DATA:
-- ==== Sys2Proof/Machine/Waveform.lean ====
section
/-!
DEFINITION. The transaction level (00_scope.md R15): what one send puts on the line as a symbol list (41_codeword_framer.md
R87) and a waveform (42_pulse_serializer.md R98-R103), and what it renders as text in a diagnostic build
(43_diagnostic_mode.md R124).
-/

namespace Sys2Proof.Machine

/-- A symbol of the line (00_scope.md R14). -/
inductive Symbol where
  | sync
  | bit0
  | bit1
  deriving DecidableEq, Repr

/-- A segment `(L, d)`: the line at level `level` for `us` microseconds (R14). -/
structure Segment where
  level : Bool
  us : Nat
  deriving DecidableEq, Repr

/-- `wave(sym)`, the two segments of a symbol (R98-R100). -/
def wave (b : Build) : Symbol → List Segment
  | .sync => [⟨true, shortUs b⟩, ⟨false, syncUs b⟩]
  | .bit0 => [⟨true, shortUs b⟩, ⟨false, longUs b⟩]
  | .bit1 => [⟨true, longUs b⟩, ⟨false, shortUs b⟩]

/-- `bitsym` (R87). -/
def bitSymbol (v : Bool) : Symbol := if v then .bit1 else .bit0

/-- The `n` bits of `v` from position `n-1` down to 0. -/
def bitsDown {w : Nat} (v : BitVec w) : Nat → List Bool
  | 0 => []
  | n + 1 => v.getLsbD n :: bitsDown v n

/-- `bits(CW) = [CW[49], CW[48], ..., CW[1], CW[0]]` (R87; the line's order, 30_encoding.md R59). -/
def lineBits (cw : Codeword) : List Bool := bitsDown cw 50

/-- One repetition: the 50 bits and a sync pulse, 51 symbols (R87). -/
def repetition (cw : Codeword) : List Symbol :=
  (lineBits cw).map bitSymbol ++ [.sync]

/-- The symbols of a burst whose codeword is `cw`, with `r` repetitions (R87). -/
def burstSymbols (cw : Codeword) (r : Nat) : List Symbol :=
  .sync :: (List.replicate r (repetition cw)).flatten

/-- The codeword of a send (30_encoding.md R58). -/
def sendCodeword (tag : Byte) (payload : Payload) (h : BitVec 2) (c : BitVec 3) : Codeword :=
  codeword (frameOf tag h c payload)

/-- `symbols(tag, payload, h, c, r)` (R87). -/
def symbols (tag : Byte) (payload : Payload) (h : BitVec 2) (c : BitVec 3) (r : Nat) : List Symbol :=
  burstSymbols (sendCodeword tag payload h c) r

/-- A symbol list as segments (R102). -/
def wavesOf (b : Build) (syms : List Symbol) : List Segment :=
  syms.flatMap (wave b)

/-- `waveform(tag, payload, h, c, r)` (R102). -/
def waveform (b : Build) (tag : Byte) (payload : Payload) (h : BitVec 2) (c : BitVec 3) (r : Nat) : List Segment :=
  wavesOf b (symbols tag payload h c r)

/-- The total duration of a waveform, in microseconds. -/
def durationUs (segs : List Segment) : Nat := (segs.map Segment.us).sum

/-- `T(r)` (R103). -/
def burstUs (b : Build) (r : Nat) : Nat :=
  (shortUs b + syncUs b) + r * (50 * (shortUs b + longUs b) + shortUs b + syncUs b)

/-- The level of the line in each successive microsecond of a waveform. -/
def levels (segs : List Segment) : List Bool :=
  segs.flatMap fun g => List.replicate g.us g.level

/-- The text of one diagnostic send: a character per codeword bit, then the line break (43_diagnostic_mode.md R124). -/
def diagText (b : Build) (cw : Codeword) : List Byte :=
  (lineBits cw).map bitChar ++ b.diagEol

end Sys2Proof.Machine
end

INSTRUCTIONS FOR THE TASK: For every line in the data above that holds "segments", return the line itself.

RESPONSE TO THIS EXERCISE:
/-- `wave(sym)`, the two segments of a symbol (R98-R100). -/
/-- A symbol list as segments (R102). -/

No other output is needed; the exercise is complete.